E così, al primo piano dello storico palazzo di via Sant’Andrea, proprio dentro il Quadrilatero della Moda, oltre a Milano e la Mala, potrete ammirare una serie di abiti, per lo più frutto delle donazioni libere di cittadini, in particolare milanesi.
La mostra è suddivisa in due sezioni: una dedicata a cosa si indossava durante il giorno e l’altra alla moda da sera. Nella prima abiti da sposa, da cerimonia ed evento diurno documentato. La sezione sera, invece, inizia con l’abito da gran pranzo per giungere al ballo e alla serata di gala, prosegue con altri abiti indossati durante crociere in viaggio verso gli Stati Uniti, ricevimenti a corte e tanto altro. Ognuno degli abiti esposti, seguendo una prassi avviata da Grazietta Buttazzi – che negli anni ‘70-80 ha dato il via alla costituzione dell’enorme patrimonio di Palazzo Morando – è accompagnato da una foto donata dagli stessi proprietari.

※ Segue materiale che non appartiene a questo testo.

/-! ### Formats -/

/-- The tokens of a well-formed instruction: each is one token, and the format of its mnemonic reads them back. -/
theorem encodeTokens_spec {n : Nat} {tb : Tables} (ht : tb.wf n = true) {i : Instr} (hi : i.wf tb = true) :
    ∃ tokens, encodeTokens tb i = some tokens ∧ (∀ t ∈ tokens, OneToken t) ∧
      decodeOperands tb (opOf i) (declaredSize i) tokens = .ok i := by
  simp only [Instr.wf, Bool.and_eq_true] at hi
  obtain ⟨hops, htgt⟩ := hi
  have two : ∀ {o o' : Operand}, o.wf tb = true → o'.wf tb = true → ∃ x y,
      encodeOperand tb o = some x ∧ encodeOperand tb o' = some y ∧ (∀ t ∈ [x, y], OneToken t) ∧
      parseOperand tb x = .ok o ∧ parseOperand tb y = .ok o' := by
    intro o o' h h'
    obtain ⟨x, e1, o1, p1⟩ := encodeOperand_spec ht h
    obtain ⟨y, e2, o2, p2⟩ := encodeOperand_spec ht h'
    refine ⟨x, y, e1, e2, ?_, p1, p2⟩
    intro t htm
    simp only [List.mem_cons, List.not_mem_nil, or_false] at htm
    rcases htm with rfl | rfl
    · exact o1
    · exact o2
  have one : ∀ {o : Operand}, o.wf tb = true → ∃ x, encodeOperand tb o = some x ∧ (∀ t ∈ [x], OneToken t) ∧
      parseOperand tb x = .ok o := by
    intro o h
    obtain ⟨x, e1, o1, p1⟩ := encodeOperand_spec ht h
    exact ⟨x, e1, by simpa using o1, p1⟩
  have name : ∀ {k : Nat}, tb.textLabels.any (fun e => e.2 == k) = true → ∃ x,
      encodeTarget tb (.internal k) = some x ∧ (∀ t ∈ [x], OneToken t) ∧ isIdent x = true ∧
      lookupName x tb.textLabels = some k := by
    intro k h
    obtain ⟨e, he, hb, hn⟩ := nameWith_of_any (p := fun m : Nat => m == k) h
    obtain ⟨hid, -, hl⟩ := Tables.wf_text ht he
    simp only [beq_iff_eq] at hb
    refine ⟨e.1, hn, ?_, hid, hb ▸ hl⟩
    simpa using oneToken_plain (fun h0 => by rw [h0] at hid; cases hid) (plain_of_ident hid)
  cases i with
  | mov size src dst | add size src dst | sub size src dst | or size src dst | xor size src dst | and size src dst
  | shl size src dst | shr size src dst | sar size src dst =>
    simp only [operandsOf, List.all_cons, List.all_nil, Bool.and_true, Bool.and_eq_true] at hops
    obtain ⟨x, y, e1, e2, hot, p1, p2⟩ := two hops.1 hops.2
    refine ⟨[x, y], by simp [encodeTokens, targetOf, operandsOf, e1, e2], hot, ?_⟩
    simp [opOf, declaredSize, decodeOperands, formatT2W, p1, p2, asDest_destOperand, liftCheck]
  | inc size dst | dec size dst | pop size dst =>
    simp only [operandsOf, List.all_cons, List.all_nil, Bool.and_true] at hops
    obtain ⟨x, e1, hot, p1⟩ := one hops
    refine ⟨[x], by simp [encodeTokens, targetOf, operandsOf, e1], hot, ?_⟩
    simp [opOf, declaredSize, decodeOperands, formatT1W, p1, asDest_destOperand, liftCheck]
  | lea size src dst =>
    simp only [operandsOf, List.all_cons, List.all_nil, Bool.and_true, Bool.and_eq_true] at hops
    obtain ⟨x, y, e1, e2, hot, p1, p2⟩ := two hops.1 hops.2
    refine ⟨[x, y], by simp [encodeTokens, targetOf, operandsOf, e1, e2], hot, ?_⟩
    simp [opOf, declaredSize, decodeOperands, formatT2A, p1, p2, asDest_destOperand, asMemory, liftCheck]
  | mul size src | div size src | push size src =>
    simp only [operandsOf, List.all_cons, List.all_nil, Bool.and_true] at hops
    obtain ⟨x, e1, hot, p1⟩ := one hops
    refine ⟨[x], by simp [encodeTokens, targetOf, operandsOf, e1], hot, ?_⟩
    simp [opOf, declaredSize, decodeOperands, formatT1R, p1, liftCheck]
  | test size src dst | cmp size src dst =>
    simp only [operandsOf, List.all_cons, List.all_nil, Bool.and_true, Bool.and_eq_true] at hops
    obtain ⟨x, y, e1, e2, hot, p1, p2⟩ := two hops.1 hops.2
    refine ⟨[x, y], by simp [encodeTokens, targetOf, operandsOf, e1, e2], hot, ?_⟩
    simp [opOf, declaredSize, decodeOperands, formatT2R, p1, p2, liftCheck]
  | jmp k | jl k | jle k | je k | jge k | jg k | ja k | jae k | jne k | jz k | jnz k | loop k =>
    obtain ⟨x, e1, hot, hid, hl⟩ := name htgt
    refine ⟨[x], by simp [encodeTokens, targetOf, e1], hot, ?_⟩
    simp [opOf, decodeOperands, formatTL, targetToken, hid, hl, liftCheck]
  | call target =>
    cases target with
    | internal k =>
      obtain ⟨x, e1, hot, hid, hl⟩ := name htgt
      refine ⟨[x], by simp [encodeTokens, targetOf, e1], hot, ?_⟩
      simp [opOf, decodeOperands, formatCall, targetToken, hid, hl, liftCheck]
    | external nm =>
      simp only [targetOf, Target.wf, Bool.and_eq_true, Option.isNone_iff_eq_none] at htgt
      obtain ⟨⟨hid, hx⟩, hl⟩ := htgt
      refine ⟨[nm], rfl, ?_, ?_⟩
      · simpa using oneToken_plain (fun h0 => by rw [h0] at hid; cases hid) (plain_of_ident hid)
      · simp only [opOf, decodeOperands, formatCall, targetToken, hid, hl, liftCheck, if_true, decode_ok_bind, hx]
  | ret => exact ⟨[], rfl, by simp, rfl⟩
  | int imm =>
    obtain ⟨x, e1, hot, p1⟩ := one (o := .imm imm) rfl
    refine ⟨[x], by simp [encodeTokens, targetOf, operandsOf, e1], hot, ?_⟩
    simp [opOf, decodeOperands, formatTI, p1, liftCheck]

/-! ### What the decoder gives is well formed -/

theorem parseAddressRegister_ok {t : Text} {v : View} (h : parseAddressRegister t = .ok v) : widthOf v = 32 := by
  unfold parseAddressRegister at h
  split at h
  · split at h
    · injection h with h; subst h; assumption
    · cases h
  · cases h

theorem parseAddress_wf {tb : Tables} {disp : Word} {parts : List Text} {m : MemRef} (h : parseAddress disp parts = .ok m) :
    m.wf tb = true := by
  unfold parseAddress at h
  split at h
  · obtain ⟨b, hb, h⟩ := decode_bind_ok h
    injection h with h; subst h
    simp [MemRef.wf, parseAddressRegister_ok hb]
  · obtain ⟨b, hb, h⟩ := decode_bind_ok h
    obtain ⟨i, hi, h⟩ := decode_bind_ok h
    obtain ⟨s, -, h⟩ := decode_bind_ok h
    injection h with h; subst h
    simp [MemRef.wf, parseAddressRegister_ok hb, parseAddressRegister_ok hi]
  · cases h

theorem parseMemory_wf {tb : Tables} {t : Text} {m : MemRef} (h : parseMemory t = .ok m) : m.wf tb = true := by
  unfold parseMemory at h
  simp only at h
  split at h
  · obtain ⟨d, -, h⟩ := decode_bind_ok h
    exact parseAddress_wf h
  · cases h

theorem map_ok {α β : Type} {x : Except Check α} {g : α → β} {b : β} (h : x.map g = .ok b) :
    ∃ a, x = .ok a ∧ g a = b := by
  cases x with
  | ok a => exact ⟨a, rfl, by simpa [Except.map] using h⟩
  | error e => cases h

theorem parseOperand_wf {tb : Tables} {t : Text} {o : Operand} (h : parseOperand tb t = .ok o) : o.wf tb = true := by
  unfold parseOperand at h
  split at h
  · cases h
  · split at h
    · obtain ⟨v, -, rfl⟩ := map_ok h; rfl
    · split at h
      · obtain ⟨k, -, rfl⟩ := map_ok h; rfl
      · split at h
        · obtain ⟨m, hm, rfl⟩ := map_ok h; exact parseMemory_wf hm
        · split at h
          · split at h
            · rename_i d hd
              injection h with h; subst h
              simp only [Operand.wf, MemRef.wf, labelRef, Option.isNone_none, Bool.true_and, Bool.and_eq_true]
              exact ⟨by decide, List.any_eq_true.2 ⟨_, mem_of_lookupName hd, by simp⟩⟩
            · cases h
          · cases h

/-- The operand is what one of the tokens says. -/
def ParsedFrom (tb : Tables) (tokens : List Text) (o : Operand) : Prop := ∃ t ∈ tokens, parseOperand tb t = .ok o

theorem ParsedFrom.wf {tb : Tables} {tokens : List Text} {o : Operand} (h : ParsedFrom tb tokens o) : o.wf tb = true := by
  obtain ⟨t, -, h⟩ := h
  exact parseOperand_wf h

theorem asDest_ok {o : Operand} {d : Dest} (h : asDest o = .ok d) : o = destOperand d := by
  cases o with
  | reg v | mem m => cases h; rfl
  | imm k => cases h

theorem asMemory_ok {o : Operand} {m : MemRef} (h : asMemory o = .ok m) : o = .mem m := by
  cases o with
  | mem m => cases h; rfl
  | reg v | imm k => cases h

theorem liftCheck_ok {α : Type} {x : Except Check α} {a : α} (h : liftCheck x = .ok a) : x = .ok a := by
  cases x with
  | ok b => simpa [liftCheck] using h
  | error e => cases h

theorem formatT2W_ok {tb : Tables} {mk : Operand → Dest → Instr} {tokens : List Text} {i : Instr}
    (h : formatT2W tb mk tokens = .ok i) :
    ∃ src dst, i = mk src dst ∧ ParsedFrom tb tokens src ∧ ParsedFrom tb tokens (destOperand dst) := by
  unfold formatT2W at h
  split at h
  · obtain ⟨o, ho, h⟩ := decode_bind_ok h
    obtain ⟨o', ho', h⟩ := decode_bind_ok h
    obtain ⟨d, hd, h⟩ := decode_bind_ok h
    injection h with h
    exact ⟨o, d, h.symm, ⟨_, by simp, ho⟩, ⟨_, by simp, asDest_ok hd ▸ ho'⟩⟩
  · cases h

theorem formatT2A_ok {tb : Tables} {mk : MemRef → Dest → Instr} {tokens : List Text} {i : Instr}
    (h : formatT2A tb mk tokens = .ok i) :
    ∃ m dst, i = mk m dst ∧ ParsedFrom tb tokens (.mem m) ∧ ParsedFrom tb tokens (destOperand dst) := by
  unfold formatT2A at h
  split at h
  · obtain ⟨o, ho, h⟩ := decode_bind_ok h
    obtain ⟨o', ho', h⟩ := decode_bind_ok h
    obtain ⟨m, hm, h⟩ := decode_bind_ok h
    obtain ⟨d, hd, h⟩ := decode_bind_ok h
    injection h with h
    exact ⟨m, d, h.symm, ⟨_, by simp, asMemory_ok hm ▸ ho⟩, ⟨_, by simp, asDest_ok hd ▸ ho'⟩⟩
  · cases h

theorem formatT2R_ok {tb : Tables} {mk : Operand → Operand → Instr} {tokens : List Text} {i : Instr}
    (h : formatT2R tb mk tokens = .ok i) :
    ∃ src dst, i = mk src dst ∧ ParsedFrom tb tokens src ∧ ParsedFrom tb tokens dst := by
  unfold formatT2R at h
  split at h
  · obtain ⟨o, ho, h⟩ := decode_bind_ok h
    obtain ⟨o', ho', h⟩ := decode_bind_ok h
    injection h with h
    exact ⟨o, o', h.symm, ⟨_, by simp, ho⟩, ⟨_, by simp, ho'⟩⟩
  · cases h

theorem formatT1W_ok {tb : Tables} {mk : Dest → Instr} {tokens : List Text} {i : Instr}
    (h : formatT1W tb mk tokens = .ok i) : ∃ dst, i = mk dst ∧ ParsedFrom tb tokens (destOperand dst) := by
  unfold formatT1W at h
  split at h
  · obtain ⟨o, ho, h⟩ := decode_bind_ok h
    obtain ⟨d, hd, h⟩ := decode_bind_ok h
    injection h with h
    exact ⟨d, h.symm, _, by simp, asDest_ok hd ▸ ho⟩
  · cases h

theorem formatT1R_ok {tb : Tables} {mk : Operand → Instr} {tokens : List Text} {i : Instr}
    (h : formatT1R tb mk tokens = .ok i) : ∃ src, i = mk src ∧ ParsedFrom tb tokens src := by
  unfold formatT1R at h
  split at h
  · obtain ⟨o, ho, h⟩ := decode_bind_ok h
    injection h with h
    exact ⟨o, h.symm, _, by simp, ho⟩
  · cases h

theorem formatTI_ok {tb : Tables} {mk : Word → Instr} {tokens : List Text} {i : Instr}
    (h : formatTI tb mk tokens = .ok i) : ∃ k, i = mk k ∧ ParsedFrom tb tokens (.imm k) := by
  unfold formatTI at h
  split at h
  · obtain ⟨o, ho, h⟩ := decode_bind_ok h
    cases o with
    | imm k => injection h with h; exact ⟨k, h.symm, _, by simp, ho⟩
    | reg v => cases h
    | mem m => cases h
  · cases h

theorem targetToken_ok {tokens : List Text} {name : Label} (h : targetToken tokens = .ok name) : isIdent name = true := by
  unfold targetToken at h
  split at h
  · split at h
    · injection h with h; subst h; assumption
    · cases h
  · cases h

theorem formatTL_ok {tb : Tables} {mk : Nat → Instr} {tokens : List Text} {i : Instr}
    (h : formatTL tb mk tokens = .ok i) : ∃ k, i = mk k ∧ (Target.internal k).wf tb = true := by
  unfold formatTL at h
  obtain ⟨name, -, h⟩ := decode_bind_ok h
  split at h
  · rename_i k hk
    injection h with h
    exact ⟨k, h.symm, List.any_eq_true.2 ⟨_, mem_of_lookupName hk, by simp⟩⟩
  · cases h

theorem formatCall_ok {tb : Tables} {mk : Target → Instr} {tokens : List Text} {i : Instr}
    (h : formatCall tb mk tokens = .ok i) : ∃ t, i = mk t ∧ t.wf tb = true := by
  unfold formatCall at h
  obtain ⟨name, hn, h⟩ := decode_bind_ok h
  split at h
  · rename_i k hk
    injection h with h
    exact ⟨_, h.symm, List.any_eq_true.2 ⟨_, mem_of_lookupName hk, by simp⟩⟩
  · rename_i hnone
    split at h
    · rename_i hx
      injection h with h
      refine ⟨_, h.symm, ?_⟩
      simp only [Target.wf, Bool.and_eq_true, Option.isNone_iff_eq_none]
      exact ⟨⟨targetToken_ok (liftCheck_ok hn), hx⟩, hnone⟩
    · cases h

“Le immagini, datate tra gli anni ‘30 e gli anni ‘90 del ‘900, aiutano a contestualizzare meglio il momento e a capire la scelta delle donne di quell’epoca sul puntare su un determinato abito per interpretare quello che era il loro ruolo in società”, spiega Ilaria De Palma. “Per esempio il vestito più antico risale ai primi del ‘900, è un abito da gran pranzo per giungere al ballo, lungo, della Sartoria Ventura di Milano. Abiti lunghi con lo strascico, anche accompagnati da un mantello, sono quelli scelti dalle donne per la sera durante gli anni ‘20, come per esempio quelli realizzati da Liberty e Worth, maison londinesi a Parigi non più esistenti, e che sono stati oggetto di restauro da parte di Tessili Antichi s.r.l. grazie al sostegno dell’Associazione Dimore Storiche Italiane. Alla seconda maison, si deve la scollatura dell’abito da ballo che indossava Claudia Cardinale nel Gattopardo. Negli anni ‘30 le forme cominciano a essere più semplici, a testimoniarlo un altro abito firmato Worth. Gli anni ‘40 e ‘50 sono caratterizzati dal cosiddetto ‘new look’ con abiti sontuosi che si allontanano dal clima austero delle guerre e per i quali sono necessari decine di metri di tessuto”.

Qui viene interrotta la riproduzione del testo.